*** Begin section ***

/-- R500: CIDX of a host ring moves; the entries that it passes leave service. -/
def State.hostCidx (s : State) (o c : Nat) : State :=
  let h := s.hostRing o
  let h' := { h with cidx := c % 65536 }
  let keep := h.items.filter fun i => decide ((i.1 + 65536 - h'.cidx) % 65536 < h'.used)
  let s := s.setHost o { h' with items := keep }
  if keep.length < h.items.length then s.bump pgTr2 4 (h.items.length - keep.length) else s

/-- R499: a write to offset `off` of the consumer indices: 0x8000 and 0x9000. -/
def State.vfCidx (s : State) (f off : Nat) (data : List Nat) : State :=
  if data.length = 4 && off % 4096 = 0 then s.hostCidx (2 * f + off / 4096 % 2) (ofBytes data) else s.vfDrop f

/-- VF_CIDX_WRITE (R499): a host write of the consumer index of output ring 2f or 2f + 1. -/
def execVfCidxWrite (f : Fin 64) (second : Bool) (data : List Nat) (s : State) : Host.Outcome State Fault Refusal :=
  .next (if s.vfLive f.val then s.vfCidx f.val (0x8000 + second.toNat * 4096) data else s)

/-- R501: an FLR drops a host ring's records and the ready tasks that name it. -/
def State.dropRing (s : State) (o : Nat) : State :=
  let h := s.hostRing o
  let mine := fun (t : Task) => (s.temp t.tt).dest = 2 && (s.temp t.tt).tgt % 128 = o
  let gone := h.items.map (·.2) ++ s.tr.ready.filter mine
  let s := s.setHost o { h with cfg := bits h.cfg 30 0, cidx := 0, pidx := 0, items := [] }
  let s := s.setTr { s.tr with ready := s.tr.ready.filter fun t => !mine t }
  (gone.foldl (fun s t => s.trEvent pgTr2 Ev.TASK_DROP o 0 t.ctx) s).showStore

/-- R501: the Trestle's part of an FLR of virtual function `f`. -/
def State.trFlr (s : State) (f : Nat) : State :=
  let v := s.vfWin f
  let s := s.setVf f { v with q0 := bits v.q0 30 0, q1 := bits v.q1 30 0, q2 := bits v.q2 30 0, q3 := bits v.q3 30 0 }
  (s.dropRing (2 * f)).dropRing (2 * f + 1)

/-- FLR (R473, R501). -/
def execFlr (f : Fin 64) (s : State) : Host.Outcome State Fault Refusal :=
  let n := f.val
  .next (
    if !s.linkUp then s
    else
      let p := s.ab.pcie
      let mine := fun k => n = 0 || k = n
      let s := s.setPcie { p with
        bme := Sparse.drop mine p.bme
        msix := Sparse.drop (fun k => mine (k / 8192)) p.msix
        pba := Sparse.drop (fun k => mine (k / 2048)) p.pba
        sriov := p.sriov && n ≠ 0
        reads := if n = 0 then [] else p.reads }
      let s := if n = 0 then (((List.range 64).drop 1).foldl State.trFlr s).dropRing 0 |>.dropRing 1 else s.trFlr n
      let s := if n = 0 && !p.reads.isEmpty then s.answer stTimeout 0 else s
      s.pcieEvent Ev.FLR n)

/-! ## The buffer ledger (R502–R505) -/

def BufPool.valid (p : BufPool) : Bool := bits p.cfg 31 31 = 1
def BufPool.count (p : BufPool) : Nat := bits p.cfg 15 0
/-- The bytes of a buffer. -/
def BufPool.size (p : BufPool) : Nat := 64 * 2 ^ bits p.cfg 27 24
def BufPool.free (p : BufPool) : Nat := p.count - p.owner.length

*** End section ***

Assigned task -> Transcribe the whole listing exactly.

Answer box ->
/-- R500: CIDX of a host ring moves; the entries that it passes leave service. -/
def State.hostCidx (s : State) (o c : Nat) : State :=
  let h := s.hostRing o
  let h' := { h with cidx := c % 65536 }
  let keep := h.items.filter fun i => decide ((i.1 + 65536 - h'.cidx) % 65536 < h'.used)
  let s := s.setHost o { h' with items := keep }
  if keep.length < h.items.length then s.bump pgTr2 4 (h.items.length - keep.length) else s

/-- R499: a write to offset `off` of the consumer indices: 0x8000 and 0x9000. -/
def State.vfCidx (s : State) (f off : Nat) (data : List Nat) : State :=
  if data.length = 4 && off % 4096 = 0 then s.hostCidx (2 * f + off / 4096 % 2) (ofBytes data) else s.vfDrop f

/-- VF_CIDX_WRITE (R499): a host write of the consumer index of output ring 2f or 2f + 1. -/
def execVfCidxWrite (f : Fin 64) (second : Bool) (data : List Nat) (s : State) : Host.Outcome State Fault Refusal :=
  .next (if s.vfLive f.val then s.vfCidx f.val (0x8000 + second.toNat * 4096) data else s)

/-- R501: an FLR drops a host ring's records and the ready tasks that name it. -/
def State.dropRing (s : State) (o : Nat) : State :=
  let h := s.hostRing o
  let mine := fun (t : Task) => (s.temp t.tt).dest = 2 && (s.temp t.tt).tgt % 128 = o
  let gone := h.items.map (·.2) ++ s.tr.ready.filter mine
  let s := s.setHost o { h with cfg := bits h.cfg 30 0, cidx := 0, pidx := 0, items := [] }
  let s := s.setTr { s.tr with ready := s.tr.ready.filter fun t => !mine t }
  (gone.foldl (fun s t => s.trEvent pgTr2 Ev.TASK_DROP o 0 t.ctx) s).showStore

/-- R501: the Trestle's part of an FLR of virtual function `f`. -/
def State.trFlr (s : State) (f : Nat) : State :=
  let v := s.vfWin f
  let s := s.setVf f { v with q0 := bits v.q0 30 0, q1 := bits v.q1 30 0, q2 := bits v.q2 30 0, q3 := bits v.q3 30 0 }
  (s.dropRing (2 * f)).dropRing (2 * f + 1)

/-- FLR (R473, R501). -/
def execFlr (f : Fin 64) (s : State) : Host.Outcome State Fault Refusal :=
  let n := f.val
  .next (
    if !s.linkUp then s
    else
      let p := s.ab.pcie
      let mine := fun k => n = 0 || k = n
      let s := s.setPcie { p with
        bme := Sparse.drop mine p.bme
        msix := Sparse.drop (fun k => mine (k / 8192)) p.msix
        pba := Sparse.drop (fun k => mine (k / 2048)) p.pba
        sriov := p.sriov && n ≠ 0
        reads := if n = 0 then [] else p.reads }
      let s := if n = 0 then (((List.range 64).drop 1).foldl State.trFlr s).dropRing 0 |>.dropRing 1 else s.trFlr n
      let s := if n = 0 && !p.reads.isEmpty then s.answer stTimeout 0 else s
      s.pcieEvent Ev.FLR n)

/-! ## The buffer ledger (R502–R505) -/

def BufPool.valid (p : BufPool) : Bool := bits p.cfg 31 31 = 1
def BufPool.count (p : BufPool) : Nat := bits p.cfg 15 0
/-- The bytes of a buffer. -/
def BufPool.size (p : BufPool) : Nat := 64 * 2 ^ bits p.cfg 27 24
def BufPool.free (p : BufPool) : Nat := p.count - p.owner.length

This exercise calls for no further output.